Kampala — If you are not lucky enough, prostitutes will grab you in the middle of the road and demand sex there and then! If they do not, a sting of marijuana smoke will hit your nose and knock you off your feet or a mugger will grab your phone, and before you have recovered from the shock, the rain will pour with such vengeance that you will need a boat to escape from the floods!

You are actually in the infamous Kibe Zone in Kalerwe, less than 5km from Kampala city.

Here in Kibe, anything can happen. This city of mud-and-wattle structures has all types of people - the unemployed youth, women who live by selling their bodies and children who have no past, no present and no future!

This is Kibe, where the local leaders prefer to keep mum lest gangsters turn their wrath on them.

It is not hard to see why life in Kibe is what it is. The houses, which are actually on the verge of collapse, go for as low as sh5,000. Most of them are mud-and-wattle and have no toilets.

Residents use polythene bags to relieve themselves, before dumping the waste in the numerous streams that transport the filth to the nearby River Nsooba and into the Nakivubo Channel, before finally throwing it into Lake Victoria.

"Every time there is a cholera outbreak in the city, it leaves an indelible mark on Kibe Zone because of the appalling conditions," says Margaret Lwanga, a resident.

The women claim they prostitute themselves because they never went to school. "I was born here 20 years ago. I never went to school and I am doing what my mother used to do," Teddy, says confidently. Her colleagues' stories are no different.
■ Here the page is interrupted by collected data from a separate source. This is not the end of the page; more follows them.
/-- Settles O19: by induction the item stays as its words are read, up to the POP that reads its last. -/
theorem poppedWordsComeInOrder : Obligations.PoppedWordsComeInOrder := by
  intro s q i t hitems hfresh hne
  refine ⟨fun k hk => ?_, ?_⟩
  · obtain ⟨hi, hp⟩ := popTimes_within hitems hfresh hk
    rw [popTimes, qPop_last hi, hp, List.getElem?_eq_getElem hk, Option.getD_some]
  · obtain ⟨n, hn⟩ : ∃ n, i.length = n + 1 := Nat.exists_eq_succ_of_ne_zero (by simpa using hne)
    obtain ⟨hi, hp⟩ := popTimes_within hitems hfresh (n := n) (by omega)
    rw [hn]
    exact qPop_of_lastWord hi (by rw [hp, hn])

end Sys2Proof.Machine

/-! ## The lifecycle (R183, R184) -/

namespace Sys2Proof.Machine

/-- The lifecycle has moved from `v` to `w` at most along the table of R184, and no fuse of `v` reads otherwise in `w`. -/
structure LifeMoved (v w : VaultSt) : Prop where
  life : w.life = v.life ∨ (lifeStep v.life w.life).isSome
  fuses : v.fuses &&& w.fuses = v.fuses

theorem LifeMoved.refl (v : VaultSt) : LifeMoved v v := ⟨.inl rfl, BitVec.and_self⟩

theorem blow_keeps_blown (f : BitVec 32) (i : Nat) : f &&& blow f i = f := by
  ext n
  simp only [blow, BitVec.getElem_and, BitVec.getElem_or]
  cases f[n] <;> rfl

theorem makeProvKey_vault (s : State) : (makeProvKey s).vault = s.vault := by
  unfold makeProvKey
  split <;> rfl

theorem lifeEffect_life (s : State) (dest : Life) : (lifeEffect s dest).vault.life = s.vault.life := by
  cases dest with
  | provisioned => simp only [lifeEffect, makeProvKey_vault]; rfl
  | _ => rfl

theorem lifeEffect_fuses (s : State) (dest : Life) : (lifeEffect s dest).vault.fuses = s.vault.fuses := by
  cases dest with
  | provisioned => simp only [lifeEffect, makeProvKey_vault]; rfl
  | _ => rfl

theorem lifeAdvance_moved {s : State} {dest : Life} (h : (lifeStep s.vault.life dest).isSome) :
    LifeMoved s.vault (lifeAdvance s dest).s.vault := by
  constructor
  · right
    simp only [lifeAdvance, lifeEffect_life]
    exact h
  · simp only [lifeAdvance, lifeEffect_fuses]
    exact blow_keeps_blown _ _

/-- The command is denied, or the transition it asks for is one of the table. -/
theorem advanceLifecycle_moved (r : Req) (target : BitVec 8) (handle : Word32) (sig : Option Bool) (s : State) :
    LifeMoved s.vault (advanceLifecycle r target handle sig s).s.vault := by
  unfold advanceLifecycle
  split
  · exact .refl _
  · next dest _ =>
    split
    · exact .refl _
    · next signed hstep =>
      have hmove : (lifeStep s.vault.life dest).isSome := by rw [hstep]; rfl
      split
      · split
        · exact .refl _
        · split
          · exact .refl _
          · exact lifeAdvance_moved hmove
      · have htrailer := trailerFail_vault s r ⟨handle, sig.getD false && s.vault.challenge.isSome⟩ 15
        split
        · next s1 st heq =>
          rw [heq] at htrailer
          exact htrailer ▸ LifeMoved.refl s1.vault
        · next s1 heq =>
          rw [heq] at htrailer
          dsimp only at htrailer
          rw [← htrailer] at hmove ⊢
          split
          · exact .refl _
          · have hadv := lifeAdvance_moved (s := { s1 with vault := { s1.vault with challenge := none } }) hmove
            exact ⟨hadv.life, hadv.fuses⟩

/-- Settles O22: only the handler of an accepted request moves the vault's lifecycle and fuses. -/
theorem lifecycleMovesAlongItsTable : Obligations.LifecycleMovesAlongItsTable := by
  intro s t r target handle sig h
  rw [finish_next (s := s) h, done_vault]
  have hmoved : LifeMoved s.vault (gmi ciAdvanceLifecycle r (advanceLifecycle r target handle sig) s).vault := by
    rcases gmiT_cases ciAdvanceLifecycle noTable r (advanceLifecycle r target handle sig) s with hid | ⟨st, -, hdeny⟩ | ⟨-, hserve⟩
    · rw [show gmi _ r _ s = _ from hid]
      exact .refl _
    · rw [show gmi _ r _ s = _ from hdeny, answer_vault, emitAll_vault, taken_vault]
      exact .refl _
    · rw [show gmi _ r _ s = _ from hserve, served_vault, ← taken_vault s r]
      exact advanceLifecycle_moved r target handle sig (taken s r)
  exact ⟨hmoved.life, hmoved.fuses⟩

end Sys2Proof.Machine

/-! ## A tamper trip (R181, R516) -/

namespace Sys2Proof.Machine

/-! ### What is given off leaves the TLS sessions -/

@[simp] theorem mbUpd_tls (s : State) (i : Nat) (b : Mailbox) : (mbUpd s i b).mb.tls = s.mb.tls := by
  rw [mbUpd_mb]
  rfl

theorem postAsync_tls (mbs : BitVec 8) (m : Msg) (l : List Nat) (s : State) : (postAsync s mbs m l).mb.tls = s.mb.tls := by
  induction l generalizing s with
  | nil => rfl
  | cons i l ih =>
    simp only [postAsync]
    rw [ih]
    split
    · exact mbUpd_tls ..
    · rfl

theorem postFinal_tls (s : State) (code : Nat) (st : Status) (body : Body) : (postFinal s code st body).mb.tls = s.mb.tls := by
  unfold postFinal
  split
  · unfold postFinalAt
    dsimp only
    split
    · exact mbUpd_tls ..
    · split <;> exact mbUpd_tls ..
  · rfl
Crime is the trademark for Kibe Zone. "The thieves here are active 24 hours," says Sarah Nakatudde, who sells vegetables in the nearby Kalerwe Market. They do not only steal property, they also grab and rape women.

The thugs take advantage of any kind of entertainment to lay their strategy before the next move.

Kibe has several video halls which operate 24 hours a day, seven days a week and 365 days a year!

"Thugs find a safe haven there when things are not good for them," a resident said. "They then come out to rob at will, stretching their mighty hand to neighbouring areas of Bwaise, Mulago, Makerere and Kyebando."

They use all kinds of tactics. At night, they use force and can even kill or injure. They also con their victims using tricks such as: "I have been to an accident scene, in which a Muzungu was involved.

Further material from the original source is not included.